Теперь рассмеялся Бобби.
— Не бойтесь. Истинным англичанином вам никогда не стать, — сказал он. — Как и мне. По моим венам течет, перемешиваясь, ирландская, итальянская и русская кровь, но английской там нет ни капли. Мы оба граждане мира куда более широкого.
Я спросил, подразумевает ли это наше отличие от людей мирских и суетных.
— О да, — серьезно ответил он. — Весьма и весьма. Я, во всяком случае, отличаюсь от них безнадежно. Что, сколько я понимаю, можно сказать и о вас.
Я возразил, что определение «не от мира сего» ко мне, безусловно, неприменимо.
— О нет, нет, даже на миг не прилагайте его к себе.
Разговор у нас получался достаточно приятный, пусть и не очень понятный. Мне казалось, что в манерах Бобби сохранилась деликатная, бесхитростная светскость некоего давно исчезнувшего королевского двора. И когда чай заварился, я испытал облегчение.
Разливая его, я как бы между прочим осведомился, понравились ли Бобби альпийские зимние vacances.
По утонченному лицу Бобби пробежала тень.
— Брат рассказывал вам о них? — спросил он.
— Совсем немного. Полагаю, он прекрасно провел время. Брату это всегда удается.
— Прекрасно!
С этим восклицанием Бобби вскочил на ноги и принялся мерить шагами мою узенькую гостиную.

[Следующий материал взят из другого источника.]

-- ==== Sys2Proof/Machine/Padding.lean ====
section
/-! DEFINITION. The padding-count commands PADENC and PADDEC, and the checks PADDEC shares with DECODE
(41_padding.md). -/

namespace Sys2Proof.Machine

/-- The admission of PADENC and ENCODE (70_reset_and_hazards.md R199): a command whose encoded length is greater than
MAXLEN "is not defined by this spec and a model refuses it". -/
def admitEncoded (s : State) (k : Outcome) : Outcome :=
  if Config.fits (enclen s.len) then k else .refused (.lengthTooLong (enclen s.len))

/-- Steps 1 to 3 of the decoder, for PADDEC and DECODE (41_padding.md R115, 42_stream.md R140), from the start of the
command: the empty text succeeds at once, then the length is checked, then the first group is unpacked and its prefix
byte checked (60_exceptions.md R165). `k` goes on with a text whose prefix byte is accepted. -/
def readHeader (s : State) (k : State → Outcome) : Outcome :=
  let s := s.beginCommand
  if s.len = 0 then .next (s.finish 0 0 0)
  else if s.len % 8 ≠ 0 then .next (s.raise (.invalidLength s.len))
  else
    match s.loadUnpacked 0 with
    | .error f => .fault f
    | .ok s => if 7 ≤ s.w7.s0.toNat then .next (s.raise (.invalidPadding s.len)) else k s

/-- PADENC (41_padding.md R114). `IN` is not read and no byte of `OUT` is written. -/
def execPadenc (s : State) : Outcome :=
  admitEncoded s (.next (s.beginCommand.finish (BitVec.ofNat 3 (pad s.len)) 0 (enclen s.len)))

/-- PADDEC (41_padding.md R115). No byte of `OUT` is written. -/
def execPaddec (s : State) : Outcome :=
  readHeader s fun s => .next (s.finish (s.w7.s0.setWidth 3) 0 (declen s.len s.w7.s0.toNat))

end Sys2Proof.Machine
end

— Прекрасно! — повторил он так, точно находил само это слово оскорбительным. — Да, полагаю, так оно и было. Я оплачивал отель, оплачивал еду, ссужал ему мои лыжи. Я осыпал его щедрыми дарами. Да почему бы и нет? Такая малость! И что, по-вашему, из этого вышло? Что, по-вашему, могло выйти из этого? Его интересуют лишь женщины. Но вы ведь ни в малой мере не похожи на вашего брата, верно? Думаю, нет, не похожи. Он ничего о вас не рассказывает, но у меня такое чувство, что… Вам не кажется, что сейчас, вот в эту минуту, Судьба смеется над нами? И не кажется ли, что следует отпраздновать это?
— Собственно, что?
— О, не знаю, — ответил он с присущим ему редкостным смирением. — Все, наверное. Жизнь, любовь, безумие. lope. Отчаяние. Веселость. Все, что помогает нам существовать и дальше.